Baking was performed at 0 ° C. for 60 seconds. The obtained test plate was evaluated in the same manner as in Example 1. The results are shown in Table 1.

[0037]

[Table 1]

As shown in Table 1, the aluminum test plates treated with the metal surface treating agents of Examples 1 to 8 exhibited excellent corrosion resistance equal to or higher than that of the chromate phosphate treatment. Further, even when cylindrical drawing was performed thereafter, excellent corrosion resistance was maintained.

[0039]

The metal surface treating agent of the present invention can be suitably used for aluminum or aluminum alloy for automobiles since a coating film having excellent corrosion resistance and adhesion can be obtained after coating.

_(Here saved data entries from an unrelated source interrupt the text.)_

/-! `setWriteDeleted` -/

@[simp] theorem setWriteDeleted_phase (b : Bool) (s : State) : (setWriteDeleted b s).phase = s.phase := (rfl)
@[simp] theorem setWriteDeleted_status0 (b : Bool) (s : State) : (setWriteDeleted b s).status0 = s.status0 := (rfl)
@[simp] theorem setWriteDeleted_status1 (b : Bool) (s : State) : (setWriteDeleted b s).status1 = s.status1 := (rfl)
@[simp] theorem setWriteDeleted_status2 (b : Bool) (s : State) : (setWriteDeleted b s).status2 = s.status2 := (rfl)
@[simp] theorem setWriteDeleted_status3 (b : Bool) (s : State) : (setWriteDeleted b s).status3 = s.status3 := (rfl)
@[simp] theorem setWriteDeleted_spec1 (b : Bool) (s : State) : (setWriteDeleted b s).spec1 = s.spec1 := (rfl)
@[simp] theorem setWriteDeleted_spec2 (b : Bool) (s : State) : (setWriteDeleted b s).spec2 = s.spec2 := (rfl)
@[simp] theorem setWriteDeleted_cmdBuf (b : Bool) (s : State) : (setWriteDeleted b s).cmdBuf = s.cmdBuf := (rfl)
@[simp] theorem setWriteDeleted_cmdLength (b : Bool) (s : State) : (setWriteDeleted b s).cmdLength = s.cmdLength := (rfl)
@[simp] theorem setWriteDeleted_cmdPosition (b : Bool) (s : State) : (setWriteDeleted b s).cmdPosition = s.cmdPosition := (rfl)
@[simp] theorem setWriteDeleted_resBuf (b : Bool) (s : State) : (setWriteDeleted b s).resBuf = s.resBuf := (rfl)
@[simp] theorem setWriteDeleted_resLength (b : Bool) (s : State) : (setWriteDeleted b s).resLength = s.resLength := (rfl)
@[simp] theorem setWriteDeleted_resPosition (b : Bool) (s : State) : (setWriteDeleted b s).resPosition = s.resPosition := (rfl)
@[simp] theorem setWriteDeleted_execBuf (b : Bool) (s : State) : (setWriteDeleted b s).execBuf = s.execBuf := (rfl)
@[simp] theorem setWriteDeleted_execLength (b : Bool) (s : State) : (setWriteDeleted b s).execLength = s.execLength := (rfl)
@[simp] theorem setWriteDeleted_execPosition (b : Bool) (s : State) : (setWriteDeleted b s).execPosition = s.execPosition := (rfl)
@[simp] theorem setWriteDeleted_selectedUnit (b : Bool) (s : State) : (setWriteDeleted b s).selectedUnit = s.selectedUnit := (rfl)
@[simp] theorem setWriteDeleted_selectedHead (b : Bool) (s : State) : (setWriteDeleted b s).selectedHead = s.selectedHead := (rfl)
@[simp] theorem setWriteDeleted_pendingOpcode (b : Bool) (s : State) : (setWriteDeleted b s).pendingOpcode = s.pendingOpcode := (rfl)
@[simp] theorem setWriteDeleted_writeDeletedFlag (b : Bool) (s : State) : (setWriteDeleted b s).writeDeletedFlag = b := (rfl)
@[simp] theorem setWriteDeleted_rotatingSectorIndex (b : Bool) (s : State) : (setWriteDeleted b s).rotatingSectorIndex = s.rotatingSectorIndex := (rfl)
@[simp] theorem setWriteDeleted_interruptState (b : Bool) (s : State) : (setWriteDeleted b s).interruptState = s.interruptState := (rfl)
@[simp] theorem setWriteDeleted_ticksRemaining (b : Bool) (s : State) : (setWriteDeleted b s).ticksRemaining = s.ticksRemaining := (rfl)
@[simp] theorem setWriteDeleted_irqLine (b : Bool) (s : State) : (setWriteDeleted b s).irqLine = s.irqLine := (rfl)
@[simp] theorem setWriteDeleted_slots (b : Bool) (s : State) : (setWriteDeleted b s).slots = s.slots := (rfl)
@[simp] theorem setWriteDeleted_events (b : Bool) (s : State) : (setWriteDeleted b s).events = s.events := (rfl)
@[simp] theorem setWriteDeleted_hostOps (b : Bool) (s : State) : (setWriteDeleted b s).hostOps = s.hostOps := (rfl)
@[simp] theorem setWriteDeleted_answers (b : Bool) (s : State) : (setWriteDeleted b s).answers = s.answers := (rfl)
@[simp] theorem setWriteDeleted_freeCalls (b : Bool) (s : State) : (setWriteDeleted b s).freeCalls = s.freeCalls := (rfl)
@[simp] theorem setWriteDeleted_reply (b : Bool) (s : State) : (setWriteDeleted b s).reply = s.reply := (rfl)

──────────────────────────────────────────────────続 き Continued on the front page (51) Int.Cl. ⁷ Identification symbol FI Theme coat ゛ (Reference) C08L 83/08 C08L 83/08 101/08 101/08 (72) Inventor Satoshi Nishimura Minami Shinagawa, Shinagawa-ku, Tokyo 4-1-1-15 Nippon Paint Co., Ltd. (72) Inventor Kenji Tsuge 4-1-1-15 Minato Shinagawa, Shinagawa-ku, Tokyo Japan (72) Inventor Satoshi Miyamoto 4 Minamishinagawa, Shinagawa-ku, Tokyo No. 1-115 Japan Paint Co., Ltd. F term (reference) 4J002 BC041 BC071 BC091 BG011 BG041 BG051 BG061 BG131 BH021 CP092 DD018 DD037 EX076 GH02 4K044 AA06 AB02 BA21 BB01 BC02 BC04 CA53

Claims (7)

[Claims] 1. A carboxyl group-containing resin (a) having a content of 0.06 to 3%, a zirconium compound (b) having a Zr content of 0.07 to 3.6% and an imidazole silane compound (c) having a content of 0.06 to 3% by weight. A metal surface treatment agent characterized in that the metal surface treatment agent is contained in an amount of from 6 to 3%. 2. A carboxyl group-containing resin (a) in an amount of 0.06 to 3%, a zirconium compound (b) in an amount of 0.07 to 3.6% as Zr, and a substituted or unsubstituted imidazole (d) on a weight basis. And 0.03 to 2.4% of amino-modified silicone (e). 3. The metal surface treating agent according to claim 1, wherein the carboxyl group-containing resin (a) is a water-soluble acrylic resin. 4. The metal surface treating agent according to claim 1, wherein the zirconium compound (b) is a fluorozirconium compound having four or more fluorine atoms. 5. The method according to claim 1, wherein said hydrofluoric acid (f) is 0.01 to 1
The metal surface treating agent according to claim 1, wherein 6. The metal surface treating agent according to claim 1, wherein the applied metal is aluminum or an aluminum alloy. 7. Aluminum or aluminum alloy,
The metal surface treating agent according to claim 6, which is used for automobiles.